Over the past years, semantic segmentation, similar to many other tasks in computer vision, has benefited from the progress in deep neural networks, resulting in significantly improved performance. ...However, deep architectures trained with gradient-based techniques suffer from catastrophic forgetting, which is the tendency to forget previously learned knowledge while learning new tasks. Aiming at devising strategies to counteract this effect, incremental learning approaches have gained popularity over the past years. However, the first incremental learning methods for semantic segmentation appeared only recently.
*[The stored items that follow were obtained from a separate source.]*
-- ==== Sys2Proof/Config.lean ====
section
/-! DEFINITION. What the spec leaves open. The block has no parameter that an implementation may vary (R6), so the one entry
is the free value of 93_implementation_defined.md U10: the output ports while a reserved command word is presented. -/

namespace Sys2Proof

/-- The output ports while a reserved command word stands on `cmd`: "for a reserved command the outputs are not specified by
this spec" (R55, U10). A free value, a function of what the outputs of the block depend on (R50): the registers `cp`, `lp0`,
`lp1` and the command word (assumption 7). -/
opaque Config.reservedPorts : Byte → Byte → Byte → Cmd → Machine.Ports

end Sys2Proof
end

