-- ==== Sys2Proof/Machine/Consume.lean ====
section
/-! DEFINITION. The family of 41_consume.md: CONSUME. -/

namespace Sys2Proof.Machine

/-- CONSUME b (R80): the byte is accumulated, the phase becomes Accumulating; result (1, `[]`). It always succeeds (R82). -/
def execConsume (b : Byte) (s : State) : Host.Outcome State Fault Refusal :=
  .next (((s.accumulate b).setPhase .accumulating).answer ⟨true, []⟩)

end Sys2Proof.Machine
end

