-- ==== Sys2Proof/Tests/Slice0.lean ====
section
/-! SUPPORT. The model's own tests: ill-formed terms that the checks refuse, words decoded from the spec's encodings, the spec's
vectors of 95_test_vectors.md one step at a time, the ROM listings of R45 and R46, and for every statement that has
hypotheses a state and operands that meet them (the theorems named `witness_`). -/

namespace Sys2Proof.Machine

/-! ## Ill-formed terms -/

theorem test_wf_refuses_reserved6 : Instr.wf .reserved6 = false := by decide
theorem test_wf_refuses_reserved7 : Instr.wf .reserved7 = false := by decide
theorem test_wf_takes_every_consume : ∀ b : Byte, Instr.wf (.consume b) = true := by decide
theorem test_command_number_refuses_2048 : isCommandNumber 2048 = false ∧ isCommandNumber 2047 = true := by decide
theorem test_byte_number_refuses_256 : isByteNumber 256 = false ∧ isByteNumber 255 = true := by decide

/-! ## Words written out from R51's table: `op`, then `data` -/

theorem test_decode_nop : decode 0b000_00000000#11 = .nop := by decide
theorem test_decode_nop_ignores_data : decode 0b000_10100111#11 = .nop := by decide
theorem test_decode_consume : decode 0b001_10100110#11 = .consume 0xA6#8 := by decide
theorem test_decode_reset : decode 0b010_11111111#11 = .reset := by decide
theorem test_decode_finalize : decode 0b011_00000000#11 = .finalize := by decide
theorem test_decode_blockSize : decode 0b100_00000000#11 = .blockSize := by decide
theorem test_decode_codeSize : decode 0b101_11111111#11 = .codeSize := by decide
theorem test_decode_reserved6 : decode 0b110_00000000#11 = .reserved6 := by decide
theorem test_decode_reserved7 : decode 0b111_11111111#11 = .reserved7 := by decide
theorem test_decode_number_refuses_2048 : decodeNumber 2048 = .error (.notElevenBits 2048) := by decide
theorem test_table_word_consume : decodeTableWord 16 0x1FF = some (.consume 0xFF#8) := by decide

/-! ## The ROM listings -/

/-- The listing of R45, row by row. -/
def parListing : List Bool :=
  [false, true, true, false, true, false, false, true, true, false, false, true, false, true, true, false] ++
  [true, false, false, true, false, true, true, false, false, true, true, false, true, false, false, true] ++
  [true, false, false, true, false, true, true, false, false, true, true, false, true, false, false, true] ++
  [false, true, true, false, true, false, false, true, true, false, false, true, false, true, true, false] ++
  [true, false, false, true, false, true, true, false, false, true, true, false, true, false, false, true] ++
  [false, true, true, false, true, false, false, true, true, false, false, true, false, true, true, false] ++
  [false, true, true, false, true, false, false, true, true, false, false, true, false, true, true, false] ++
  [true, false, false, true, false, true, true, false, false, true, true, false, true, false, false, true] ++
  [true, false, false, true, false, true, true, false, false, true, true, false, true, false, false, true] ++
  [false, true, true, false, true, false, false, true, true, false, false, true, false, true, true, false] ++
  [false, true, true, false, true, false, false, true, true, false, false, true, false, true, true, false] ++
  [true, false, false, true, false, true, true, false, false, true, true, false, true, false, false, true] ++
  [false, true, true, false, true, false, false, true, true, false, false, true, false, true, true, false] ++
  [true, false, false, true, false, true, true, false, false, true, true, false, true, false, false, true] ++
  [true, false, false, true, false, true, true, false, false, true, true, false, true, false, false, true] ++
  [false, true, true, false, true, false, false, true, true, false, false, true, false, true, true, false]

/-- The listing of R46, row by row. -/
def colListing : List Byte :=
  [0x00#8, 0x07#8, 0x16#8, 0x11#8, 0x25#8, 0x22#8, 0x33#8, 0x34#8, 0x34#8, 0x33#8, 0x22#8, 0x25#8, 0x11#8, 0x16#8, 0x07#8, 0x00#8] ++
  [0x43#8, 0x44#8, 0x55#8, 0x52#8, 0x66#8, 0x61#8, 0x70#8, 0x77#8, 0x77#8, 0x70#8, 0x61#8, 0x66#8, 0x52#8, 0x55#8, 0x44#8, 0x43#8] ++
  [0x52#8, 0x55#8, 0x44#8, 0x43#8, 0x77#8, 0x70#8, 0x61#8, 0x66#8, 0x66#8, 0x61#8, 0x70#8, 0x77#8, 0x43#8, 0x44#8, 0x55#8, 0x52#8] ++
  [0x11#8, 0x16#8, 0x07#8, 0x00#8, 0x34#8, 0x33#8, 0x22#8, 0x25#8, 0x25#8, 0x22#8, 0x33#8, 0x34#8, 0x00#8, 0x07#8, 0x16#8, 0x11#8] ++
  [0x61#8, 0x66#8, 0x77#8, 0x70#8, 0x44#8, 0x43#8, 0x52#8, 0x55#8, 0x55#8, 0x52#8, 0x43#8, 0x44#8, 0x70#8, 0x77#8, 0x66#8, 0x61#8] ++
  [0x22#8, 0x25#8, 0x34#8, 0x33#8, 0x07#8, 0x00#8, 0x11#8, 0x16#8, 0x16#8, 0x11#8, 0x00#8, 0x07#8, 0x33#8, 0x34#8, 0x25#8, 0x22#8] ++
  [0x33#8, 0x34#8, 0x25#8, 0x22#8, 0x16#8, 0x11#8, 0x00#8, 0x07#8, 0x07#8, 0x00#8, 0x11#8, 0x16#8, 0x22#8, 0x25#8, 0x34#8, 0x33#8] ++
  [0x70#8, 0x77#8, 0x66#8, 0x61#8, 0x55#8, 0x52#8, 0x43#8, 0x44#8, 0x44#8, 0x43#8, 0x52#8, 0x55#8, 0x61#8, 0x66#8, 0x77#8, 0x70#8] ++
  [0x70#8, 0x77#8, 0x66#8, 0x61#8, 0x55#8, 0x52#8, 0x43#8, 0x44#8, 0x44#8, 0x43#8, 0x52#8, 0x55#8, 0x61#8, 0x66#8, 0x77#8, 0x70#8] ++
  [0x33#8, 0x34#8, 0x25#8, 0x22#8, 0x16#8, 0x11#8, 0x00#8, 0x07#8, 0x07#8, 0x00#8, 0x11#8, 0x16#8, 0x22#8, 0x25#8, 0x34#8, 0x33#8] ++
  [0x22#8, 0x25#8, 0x34#8, 0x33#8, 0x07#8, 0x00#8, 0x11#8, 0x16#8, 0x16#8, 0x11#8, 0x00#8, 0x07#8, 0x33#8, 0x34#8, 0x25#8, 0x22#8] ++
  [0x61#8, 0x66#8, 0x77#8, 0x70#8, 0x44#8, 0x43#8, 0x52#8, 0x55#8, 0x55#8, 0x52#8, 0x43#8, 0x44#8, 0x70#8, 0x77#8, 0x66#8, 0x61#8] ++
  [0x11#8, 0x16#8, 0x07#8, 0x00#8, 0x34#8, 0x33#8, 0x22#8, 0x25#8, 0x25#8, 0x22#8, 0x33#8, 0x34#8, 0x00#8, 0x07#8, 0x16#8, 0x11#8] ++
  [0x52#8, 0x55#8, 0x44#8, 0x43#8, 0x77#8, 0x70#8, 0x61#8, 0x66#8, 0x66#8, 0x61#8, 0x70#8, 0x77#8, 0x43#8, 0x44#8, 0x55#8, 0x52#8] ++
  [0x43#8, 0x44#8, 0x55#8, 0x52#8, 0x66#8, 0x61#8, 0x70#8, 0x77#8, 0x77#8, 0x70#8, 0x61#8, 0x66#8, 0x52#8, 0x55#8, 0x44#8, 0x43#8] ++
  [0x00#8, 0x07#8, 0x16#8, 0x11#8, 0x25#8, 0x22#8, 0x33#8, 0x34#8, 0x34#8, 0x33#8, 0x22#8, 0x25#8, 0x11#8, 0x16#8, 0x07#8, 0x00#8]
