-- ==== Sys2Proof/Decode.lean ====
section
/-!
DEFINITION. The commands that a word of the table's bits spells. The table gives no row any bits: a command of this block is a register
access or an event with its operands, never a word, so no word spells one.
-/
namespace Sys2Proof

/-- The command that the `nbits` low bits of `w` spell. -/
def decodeTableWord (_nbits _w : Nat) : Option Instr := none

end Sys2Proof
end

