-- ==== Sys2Proof/Machine/Keystone.lean ====
section
/-!
DEFINITION. Keystone (chapter 10): task contexts and their records, activations, dispatch and removal, deadlines, event
lines, deterministic frame mode, and the queue operations that release a context.
-/
namespace Sys2Proof.Machine

/-! ## Contexts -/

/-- The record of context `n`. -/
def ctx (h : Hw) (n : Nat) : Ctx := smGet {} h.ctxs n

/-- The STOP source: a context is STOPPED (R326). -/
def stopLevel (h : Hw) : Hw := level h 0x30 0 3 (h.ctxs.any (fun e => decide (e.2.st = .stopped)))

/-- Replace the record of context `n`. -/
def setCtx (h : Hw) (n : Nat) (r : Ctx) : Hw := stopLevel { h with ctxs := smPut {} n r h.ctxs }

/-- A field of the loaded DESC (R291). -/
def descF (r : Ctx) (lo n : Nat) : Nat := r.desc / 2 ^ lo % 2 ^ n

/-- PRIO of the loaded DESC. -/
def prio (r : Ctx) : Nat := descF r 32 4

/-- Deterministic frame mode is on and the context is deterministic (R311). -/
def detOn (h : Hw) (r : Ctx) : Bool := bit (cfg h 0x30 0 0x400) 0 && decide (descF r 36 1 = 1)

/-- The context is in an activation. -/
def active (r : Ctx) : Bool := decide (r.st = .held) || decide (r.st = .ready) || decide (r.st = .running)

/-- The predecessors that DESC names (R298). -/
def preds (r : Ctx) : List Nat :=
  (if descF r 120 1 = 1 then [descF r 104 8] else []) ++ (if descF r 121 1 = 1 then [descF r 112 8] else [])

/-- The address of the record of context `n` (R291). -/
def recBase (h : Hw) (n : Nat) : Nat := (cfg h 0x30 0 0x404).toNat / 0x1000 * 0x1000 + n * 0x500

/-- The context that the running task-mode code of a core belongs to; none in supervisor mode or without a context. -/
def taskCtx (h : Hw) (ini : Initiator) : Option Nat :=
  match ini with
  | .core c => if (olk h c.val).sup then none else (olk h c.val).ctx
  | _ => none

/-! ## Activations (R296 … R299) -/

/-- The deadline of an activation of kind `k` that begins now, under R306 and R307. -/
def deadlineOf (h : Hw) (r : Ctx) (k : Nat) : Option Nat :=
  let budget := descF r 88 16
  let bnd := h.frameStart + h.frameLen
  if r.dlFrame = h.frame + 1 then r.deadline
  else if k = 0 then some (if budget = 0 ∨ bnd ≤ h.frameStart + budget then bnd else h.frameStart + budget)
  else if budget = 0 then none else some (h.timebase + budget)

/-- The activation of context `n` begins (R296, R300); `waits` are the predecessors it waits for. -/
def activate (n kind line : Nat) (waits : List Nat) (h : Hw) : Hw :=
  let r := ctx h n
  setCtx h n { r with
    st := if waits.isEmpty then .ready else .held, act := (r.act + 1) % 256, pc := BitVec.ofNat 32 (descF r 0 32)
    rel := h.frame, kind := kind, line := line, waits := waits, begun := false, got := [], more := false
    deadline := deadlineOf h r kind, dlFrame := h.frame + 1, late := false }

/-- The lower KIND of a kept cause and a new one (R296, R299). -/
def keepCause : Option (Nat × Nat) → Nat × Nat → Nat × Nat
  | some k, c => if k.1 < c.1 ∨ (k.1 = c.1 ∧ k.2 ≤ c.2) then k else c
  | none, c => c

/-- A cause of KIND 0b01 … 0b11 for context `n` (R296, R299, R311); `atB` says that it counts at a boundary. Keystone takes none
while PD18 is not ON (R324). -/
def cause (n kind line : Nat) (atB : Bool) (h : Hw) : Hw :=
  let r := ctx h n
  if !domOn h 18 || (detOn h r && !atB) then h
  else match r.st with
    | .idle => activate n kind line [] h
    | .disabled => h
    | .stopped => h
    | _ => setCtx h n { r with kept := some (keepCause r.kept (kind, line)) }

/-! ## Event lines (R308 … R310) -/

/-- Every populated page (R30). -/
def allPages : List (Nat × Nat) :=
  let l (ty n : Nat) : List (Nat × Nat) := (List.range n).map (fun i => (ty, i))
  l 1 1 ++ l 2 1 ++ l 3 1 ++ l 0x10 96 ++ l 0x11 24 ++ l 0x12 4 ++ l 0x13 4 ++ l 0x14 4 ++ l 0x20 8 ++ l 0x21 16 ++ l 0x22 2
    ++ l 0x23 1 ++ l 0x30 1 ++ l 0x31 64 ++ l 0x32 1 ++ l 0x40 1 ++ l 0x41 1 ++ l 0x50 1

/-- The record of event line `l`. -/
def evLine (h : Hw) (l : Nat) : EvLine := smGet {} h.lines l

/-- The level of event line `l` (R43, R308). -/
def lineLevel (h : Hw) (l : Nat) : Bool :=
  (evLine h l).sw ||
    allPages.any (fun p =>
      let w := rd h p.1 p.2 oROUTE
      bit w 31 && decide (fld w 0 10 = l) && evOut h p.1 p.2)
While effective, these approaches do not account for a crucial aspect in pixel-level dense prediction problems, i.e. , the role of attention mechanisms. To fill this gap, in this paper, we introduce a novel attentive feature distillation approach to mitigate catastrophic forgetting while accounting for semantic spatial- and channel-level dependencies. Furthermore, we propose a continual attentive fusion structure, which takes advantage of the attention learned from the new and the old tasks while learning features for the new task. Finally, we also introduce a novel strategy to account for the background class in the distillation loss, thus preventing biased predictions. We demonstrate the effectiveness of our approach with an extensive evaluation on Pascal-VOC 2012 and ADE20 K, setting a new state of theart.